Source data
=-=-=-=-=

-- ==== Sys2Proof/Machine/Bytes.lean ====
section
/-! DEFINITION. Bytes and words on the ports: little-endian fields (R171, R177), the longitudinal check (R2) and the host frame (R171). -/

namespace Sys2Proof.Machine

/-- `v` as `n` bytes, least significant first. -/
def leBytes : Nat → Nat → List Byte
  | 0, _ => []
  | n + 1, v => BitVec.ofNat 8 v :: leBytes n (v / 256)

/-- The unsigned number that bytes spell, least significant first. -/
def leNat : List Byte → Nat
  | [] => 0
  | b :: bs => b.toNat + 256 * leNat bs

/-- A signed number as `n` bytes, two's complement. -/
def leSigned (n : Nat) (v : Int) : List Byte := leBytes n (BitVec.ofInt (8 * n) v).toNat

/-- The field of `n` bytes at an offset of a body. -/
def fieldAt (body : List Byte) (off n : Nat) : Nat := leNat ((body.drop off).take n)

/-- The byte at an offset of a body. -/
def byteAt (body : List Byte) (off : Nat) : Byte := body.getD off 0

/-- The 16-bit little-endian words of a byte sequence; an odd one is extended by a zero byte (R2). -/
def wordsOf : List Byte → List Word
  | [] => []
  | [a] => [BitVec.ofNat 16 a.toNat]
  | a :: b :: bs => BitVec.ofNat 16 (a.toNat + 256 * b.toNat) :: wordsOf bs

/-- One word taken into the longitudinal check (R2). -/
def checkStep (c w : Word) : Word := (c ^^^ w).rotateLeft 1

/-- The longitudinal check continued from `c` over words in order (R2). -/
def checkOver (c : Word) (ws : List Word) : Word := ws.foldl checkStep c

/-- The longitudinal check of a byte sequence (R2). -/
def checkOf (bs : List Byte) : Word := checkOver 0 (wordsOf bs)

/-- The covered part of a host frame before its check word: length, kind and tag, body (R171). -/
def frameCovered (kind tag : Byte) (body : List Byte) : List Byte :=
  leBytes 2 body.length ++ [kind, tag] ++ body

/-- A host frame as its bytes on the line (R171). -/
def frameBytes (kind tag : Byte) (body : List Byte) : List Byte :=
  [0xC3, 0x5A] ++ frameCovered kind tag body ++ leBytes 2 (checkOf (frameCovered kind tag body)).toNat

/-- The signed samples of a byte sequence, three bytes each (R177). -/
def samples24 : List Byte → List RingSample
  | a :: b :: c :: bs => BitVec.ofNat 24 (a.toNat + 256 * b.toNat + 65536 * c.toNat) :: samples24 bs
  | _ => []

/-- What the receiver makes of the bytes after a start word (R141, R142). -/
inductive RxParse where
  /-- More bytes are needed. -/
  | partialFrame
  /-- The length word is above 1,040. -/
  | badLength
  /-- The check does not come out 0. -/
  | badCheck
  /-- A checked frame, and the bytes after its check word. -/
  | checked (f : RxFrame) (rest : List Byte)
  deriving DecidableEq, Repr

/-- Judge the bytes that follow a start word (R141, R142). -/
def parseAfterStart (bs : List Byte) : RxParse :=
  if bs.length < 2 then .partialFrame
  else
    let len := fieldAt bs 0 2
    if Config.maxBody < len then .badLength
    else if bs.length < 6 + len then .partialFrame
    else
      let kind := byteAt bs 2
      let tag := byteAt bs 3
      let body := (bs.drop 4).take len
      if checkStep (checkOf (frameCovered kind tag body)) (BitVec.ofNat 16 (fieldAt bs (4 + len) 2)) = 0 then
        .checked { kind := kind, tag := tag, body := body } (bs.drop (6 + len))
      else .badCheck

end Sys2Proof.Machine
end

=-=-=-=-=

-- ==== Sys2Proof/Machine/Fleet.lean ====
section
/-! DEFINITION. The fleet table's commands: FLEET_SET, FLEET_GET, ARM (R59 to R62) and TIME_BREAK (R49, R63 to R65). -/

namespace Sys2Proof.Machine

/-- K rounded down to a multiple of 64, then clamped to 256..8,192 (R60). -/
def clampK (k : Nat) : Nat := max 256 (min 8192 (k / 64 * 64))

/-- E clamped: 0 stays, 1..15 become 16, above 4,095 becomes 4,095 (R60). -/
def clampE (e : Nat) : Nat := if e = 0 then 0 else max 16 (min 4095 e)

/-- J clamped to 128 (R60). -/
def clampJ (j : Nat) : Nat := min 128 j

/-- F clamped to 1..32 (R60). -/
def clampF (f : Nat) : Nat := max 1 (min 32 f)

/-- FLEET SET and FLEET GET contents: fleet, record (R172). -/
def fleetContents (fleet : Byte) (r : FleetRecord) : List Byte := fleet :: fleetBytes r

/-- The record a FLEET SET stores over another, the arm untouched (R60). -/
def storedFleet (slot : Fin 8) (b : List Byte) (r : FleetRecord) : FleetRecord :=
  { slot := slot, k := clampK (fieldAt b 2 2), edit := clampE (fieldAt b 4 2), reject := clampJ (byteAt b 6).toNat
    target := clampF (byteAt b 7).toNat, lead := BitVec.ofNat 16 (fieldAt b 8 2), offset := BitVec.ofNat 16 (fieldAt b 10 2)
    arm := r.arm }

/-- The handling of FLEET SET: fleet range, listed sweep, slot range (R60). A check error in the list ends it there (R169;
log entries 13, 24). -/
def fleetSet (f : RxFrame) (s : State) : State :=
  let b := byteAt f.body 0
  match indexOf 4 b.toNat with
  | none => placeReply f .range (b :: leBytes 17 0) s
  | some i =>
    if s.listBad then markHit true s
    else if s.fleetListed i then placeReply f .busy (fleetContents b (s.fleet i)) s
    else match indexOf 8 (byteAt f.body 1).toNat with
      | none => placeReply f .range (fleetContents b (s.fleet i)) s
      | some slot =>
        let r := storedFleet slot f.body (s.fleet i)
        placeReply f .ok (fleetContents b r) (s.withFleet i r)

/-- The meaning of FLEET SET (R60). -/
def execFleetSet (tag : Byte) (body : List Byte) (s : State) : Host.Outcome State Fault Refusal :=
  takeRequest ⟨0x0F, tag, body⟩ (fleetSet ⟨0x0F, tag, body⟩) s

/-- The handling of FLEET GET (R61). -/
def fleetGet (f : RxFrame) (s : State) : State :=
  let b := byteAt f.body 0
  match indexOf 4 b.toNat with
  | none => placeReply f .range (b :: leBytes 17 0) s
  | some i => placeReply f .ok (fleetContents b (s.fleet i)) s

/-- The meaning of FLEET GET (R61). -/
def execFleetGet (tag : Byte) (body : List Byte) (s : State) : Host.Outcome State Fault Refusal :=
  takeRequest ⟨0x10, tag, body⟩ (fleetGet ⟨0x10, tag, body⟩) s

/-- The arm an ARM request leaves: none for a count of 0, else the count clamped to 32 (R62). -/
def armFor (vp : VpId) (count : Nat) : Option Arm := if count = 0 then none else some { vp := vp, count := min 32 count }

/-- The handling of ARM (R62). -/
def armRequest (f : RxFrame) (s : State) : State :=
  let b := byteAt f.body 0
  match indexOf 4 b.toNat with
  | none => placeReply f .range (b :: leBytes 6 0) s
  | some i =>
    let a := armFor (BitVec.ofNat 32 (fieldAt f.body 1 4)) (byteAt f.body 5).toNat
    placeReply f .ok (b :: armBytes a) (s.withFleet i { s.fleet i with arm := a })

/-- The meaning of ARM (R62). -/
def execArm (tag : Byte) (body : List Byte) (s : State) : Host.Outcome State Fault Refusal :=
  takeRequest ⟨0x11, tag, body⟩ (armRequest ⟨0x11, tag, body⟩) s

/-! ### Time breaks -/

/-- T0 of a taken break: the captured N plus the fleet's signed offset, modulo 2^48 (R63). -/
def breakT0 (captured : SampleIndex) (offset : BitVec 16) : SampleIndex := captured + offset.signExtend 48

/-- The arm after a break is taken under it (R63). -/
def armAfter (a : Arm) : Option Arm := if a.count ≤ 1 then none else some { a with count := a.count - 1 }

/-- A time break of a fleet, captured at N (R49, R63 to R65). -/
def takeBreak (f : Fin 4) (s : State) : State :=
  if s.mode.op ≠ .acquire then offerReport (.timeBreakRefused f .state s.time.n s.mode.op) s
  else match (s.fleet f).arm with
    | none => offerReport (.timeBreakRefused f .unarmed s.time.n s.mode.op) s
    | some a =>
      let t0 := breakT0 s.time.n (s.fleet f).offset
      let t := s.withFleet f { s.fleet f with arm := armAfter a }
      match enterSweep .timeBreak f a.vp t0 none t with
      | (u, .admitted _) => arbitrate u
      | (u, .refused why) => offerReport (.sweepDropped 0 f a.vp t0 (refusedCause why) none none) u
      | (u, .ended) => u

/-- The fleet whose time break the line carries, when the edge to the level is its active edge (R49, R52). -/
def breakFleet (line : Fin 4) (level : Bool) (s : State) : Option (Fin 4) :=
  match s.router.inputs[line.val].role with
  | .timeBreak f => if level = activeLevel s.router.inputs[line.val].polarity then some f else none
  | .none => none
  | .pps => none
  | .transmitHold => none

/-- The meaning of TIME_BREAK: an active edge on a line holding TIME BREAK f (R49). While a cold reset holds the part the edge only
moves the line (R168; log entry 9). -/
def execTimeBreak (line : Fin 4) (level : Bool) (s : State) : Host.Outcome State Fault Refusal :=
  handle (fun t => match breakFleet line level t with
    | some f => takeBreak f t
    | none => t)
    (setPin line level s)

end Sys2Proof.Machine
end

=-=-=-=-=

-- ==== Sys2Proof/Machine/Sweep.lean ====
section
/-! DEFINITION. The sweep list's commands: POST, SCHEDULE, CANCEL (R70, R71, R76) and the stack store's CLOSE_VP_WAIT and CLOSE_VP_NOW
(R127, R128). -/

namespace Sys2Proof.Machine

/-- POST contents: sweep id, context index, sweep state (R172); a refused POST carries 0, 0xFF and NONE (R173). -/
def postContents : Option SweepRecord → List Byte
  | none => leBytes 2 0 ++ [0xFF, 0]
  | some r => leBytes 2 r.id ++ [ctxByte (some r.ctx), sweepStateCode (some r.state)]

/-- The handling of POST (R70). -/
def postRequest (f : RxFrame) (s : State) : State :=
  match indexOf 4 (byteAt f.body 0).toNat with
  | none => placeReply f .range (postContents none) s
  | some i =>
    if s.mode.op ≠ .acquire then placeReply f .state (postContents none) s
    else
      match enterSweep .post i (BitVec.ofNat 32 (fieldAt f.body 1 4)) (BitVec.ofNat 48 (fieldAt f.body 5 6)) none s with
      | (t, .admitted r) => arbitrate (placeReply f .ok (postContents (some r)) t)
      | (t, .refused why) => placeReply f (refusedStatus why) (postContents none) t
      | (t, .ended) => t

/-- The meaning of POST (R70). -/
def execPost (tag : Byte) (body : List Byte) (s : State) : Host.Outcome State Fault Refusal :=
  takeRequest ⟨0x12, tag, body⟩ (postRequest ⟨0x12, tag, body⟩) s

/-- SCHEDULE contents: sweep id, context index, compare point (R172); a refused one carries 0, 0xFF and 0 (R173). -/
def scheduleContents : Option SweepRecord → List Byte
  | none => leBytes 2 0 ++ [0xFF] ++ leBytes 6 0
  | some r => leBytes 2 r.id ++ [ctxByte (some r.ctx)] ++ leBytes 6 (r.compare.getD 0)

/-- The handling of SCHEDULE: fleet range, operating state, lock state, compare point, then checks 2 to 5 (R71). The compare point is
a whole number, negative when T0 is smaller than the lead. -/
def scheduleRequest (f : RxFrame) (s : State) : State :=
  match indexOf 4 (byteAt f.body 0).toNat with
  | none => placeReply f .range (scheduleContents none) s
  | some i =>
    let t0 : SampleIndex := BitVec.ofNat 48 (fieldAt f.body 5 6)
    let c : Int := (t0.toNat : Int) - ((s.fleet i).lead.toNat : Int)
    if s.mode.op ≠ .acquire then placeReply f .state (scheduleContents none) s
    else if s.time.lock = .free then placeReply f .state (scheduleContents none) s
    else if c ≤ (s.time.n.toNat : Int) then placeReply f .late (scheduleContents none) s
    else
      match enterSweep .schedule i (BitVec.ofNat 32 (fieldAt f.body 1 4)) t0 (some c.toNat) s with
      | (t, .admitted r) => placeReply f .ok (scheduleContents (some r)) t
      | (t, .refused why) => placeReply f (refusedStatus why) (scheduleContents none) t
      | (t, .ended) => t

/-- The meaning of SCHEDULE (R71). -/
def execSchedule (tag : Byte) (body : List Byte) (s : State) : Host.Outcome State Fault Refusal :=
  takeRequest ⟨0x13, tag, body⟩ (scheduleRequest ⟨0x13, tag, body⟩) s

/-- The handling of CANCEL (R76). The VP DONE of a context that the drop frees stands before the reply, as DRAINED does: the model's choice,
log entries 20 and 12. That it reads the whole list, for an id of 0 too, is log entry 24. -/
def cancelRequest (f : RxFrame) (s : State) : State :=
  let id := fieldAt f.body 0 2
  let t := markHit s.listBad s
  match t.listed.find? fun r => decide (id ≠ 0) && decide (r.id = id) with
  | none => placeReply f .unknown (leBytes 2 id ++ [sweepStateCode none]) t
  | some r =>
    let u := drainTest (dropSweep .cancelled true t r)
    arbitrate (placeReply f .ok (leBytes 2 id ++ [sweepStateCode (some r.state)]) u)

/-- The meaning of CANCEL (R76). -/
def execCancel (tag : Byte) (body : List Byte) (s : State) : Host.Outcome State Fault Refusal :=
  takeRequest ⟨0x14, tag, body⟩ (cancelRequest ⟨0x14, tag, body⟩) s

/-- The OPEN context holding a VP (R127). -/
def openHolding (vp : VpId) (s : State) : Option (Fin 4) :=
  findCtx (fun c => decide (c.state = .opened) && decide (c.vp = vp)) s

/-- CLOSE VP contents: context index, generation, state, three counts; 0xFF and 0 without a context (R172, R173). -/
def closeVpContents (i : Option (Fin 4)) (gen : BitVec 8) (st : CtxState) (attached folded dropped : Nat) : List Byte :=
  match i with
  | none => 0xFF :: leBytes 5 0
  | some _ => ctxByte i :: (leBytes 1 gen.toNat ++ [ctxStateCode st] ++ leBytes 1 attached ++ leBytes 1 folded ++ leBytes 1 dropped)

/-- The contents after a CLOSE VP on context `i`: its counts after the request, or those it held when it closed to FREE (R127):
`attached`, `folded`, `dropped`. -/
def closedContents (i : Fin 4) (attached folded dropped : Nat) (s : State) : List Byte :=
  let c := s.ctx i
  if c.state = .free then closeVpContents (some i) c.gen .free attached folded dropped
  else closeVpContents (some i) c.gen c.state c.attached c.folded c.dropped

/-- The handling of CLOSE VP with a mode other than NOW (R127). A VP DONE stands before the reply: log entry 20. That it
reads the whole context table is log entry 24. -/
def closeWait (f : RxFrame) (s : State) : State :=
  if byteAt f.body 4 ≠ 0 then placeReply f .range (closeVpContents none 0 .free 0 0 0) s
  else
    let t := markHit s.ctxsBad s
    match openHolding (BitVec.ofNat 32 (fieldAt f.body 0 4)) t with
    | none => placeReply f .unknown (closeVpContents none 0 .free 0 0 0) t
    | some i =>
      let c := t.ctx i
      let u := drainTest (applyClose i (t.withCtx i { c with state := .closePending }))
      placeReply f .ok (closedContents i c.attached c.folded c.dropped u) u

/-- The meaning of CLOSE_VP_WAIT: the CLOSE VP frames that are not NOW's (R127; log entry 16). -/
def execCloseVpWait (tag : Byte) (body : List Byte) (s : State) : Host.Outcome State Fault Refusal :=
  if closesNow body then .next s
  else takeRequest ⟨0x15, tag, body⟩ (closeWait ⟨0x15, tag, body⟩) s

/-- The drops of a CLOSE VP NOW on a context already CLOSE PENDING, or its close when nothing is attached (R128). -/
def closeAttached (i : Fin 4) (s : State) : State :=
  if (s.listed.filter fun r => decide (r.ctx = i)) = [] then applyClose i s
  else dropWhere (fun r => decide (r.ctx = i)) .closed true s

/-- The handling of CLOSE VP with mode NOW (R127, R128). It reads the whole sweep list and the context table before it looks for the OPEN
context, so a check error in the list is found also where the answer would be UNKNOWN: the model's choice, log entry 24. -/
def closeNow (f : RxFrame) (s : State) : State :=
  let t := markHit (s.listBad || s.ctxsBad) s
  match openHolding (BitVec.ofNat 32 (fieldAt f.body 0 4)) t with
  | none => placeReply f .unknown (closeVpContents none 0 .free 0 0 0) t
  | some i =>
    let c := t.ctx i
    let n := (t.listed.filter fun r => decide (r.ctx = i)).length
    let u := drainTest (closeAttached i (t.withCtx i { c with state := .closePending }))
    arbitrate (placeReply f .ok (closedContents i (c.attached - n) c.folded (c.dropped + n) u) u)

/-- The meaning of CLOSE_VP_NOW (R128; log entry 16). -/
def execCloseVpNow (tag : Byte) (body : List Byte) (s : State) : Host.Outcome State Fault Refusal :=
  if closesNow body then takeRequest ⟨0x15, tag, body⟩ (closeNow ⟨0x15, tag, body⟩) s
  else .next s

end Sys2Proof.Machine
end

=-=-=-=-=

| TASK TO CARRY OUT |
Produce only the lines from the line containing "def fleetGet (f" through the line containing "2^48 (R63). -/", inclusive of both, exactly as they stand in the entries above.

| TASK SOLUTION |
def fleetGet (f : RxFrame) (s : State) : State :=
  let b := byteAt f.body 0
  match indexOf 4 b.toNat with
  | none => placeReply f .range (b :: leBytes 17 0) s
  | some i => placeReply f .ok (fleetContents b (s.fleet i)) s

/-- The meaning of FLEET GET (R61). -/
def execFleetGet (tag : Byte) (body : List Byte) (s : State) : Host.Outcome State Fault Refusal :=
  takeRequest ⟨0x10, tag, body⟩ (fleetGet ⟨0x10, tag, body⟩) s

/-- The arm an ARM request leaves: none for a count of 0, else the count clamped to 32 (R62). -/
def armFor (vp : VpId) (count : Nat) : Option Arm := if count = 0 then none else some { vp := vp, count := min 32 count }

/-- The handling of ARM (R62). -/
def armRequest (f : RxFrame) (s : State) : State :=
  let b := byteAt f.body 0
  match indexOf 4 b.toNat with
  | none => placeReply f .range (b :: leBytes 6 0) s
  | some i =>
    let a := armFor (BitVec.ofNat 32 (fieldAt f.body 1 4)) (byteAt f.body 5).toNat
    placeReply f .ok (b :: armBytes a) (s.withFleet i { s.fleet i with arm := a })

/-- The meaning of ARM (R62). -/
def execArm (tag : Byte) (body : List Byte) (s : State) : Host.Outcome State Fault Refusal :=
  takeRequest ⟨0x11, tag, body⟩ (armRequest ⟨0x11, tag, body⟩) s

/-! ### Time breaks -/

/-- T0 of a taken break: the captured N plus the fleet's signed offset, modulo 2^48 (R63). -/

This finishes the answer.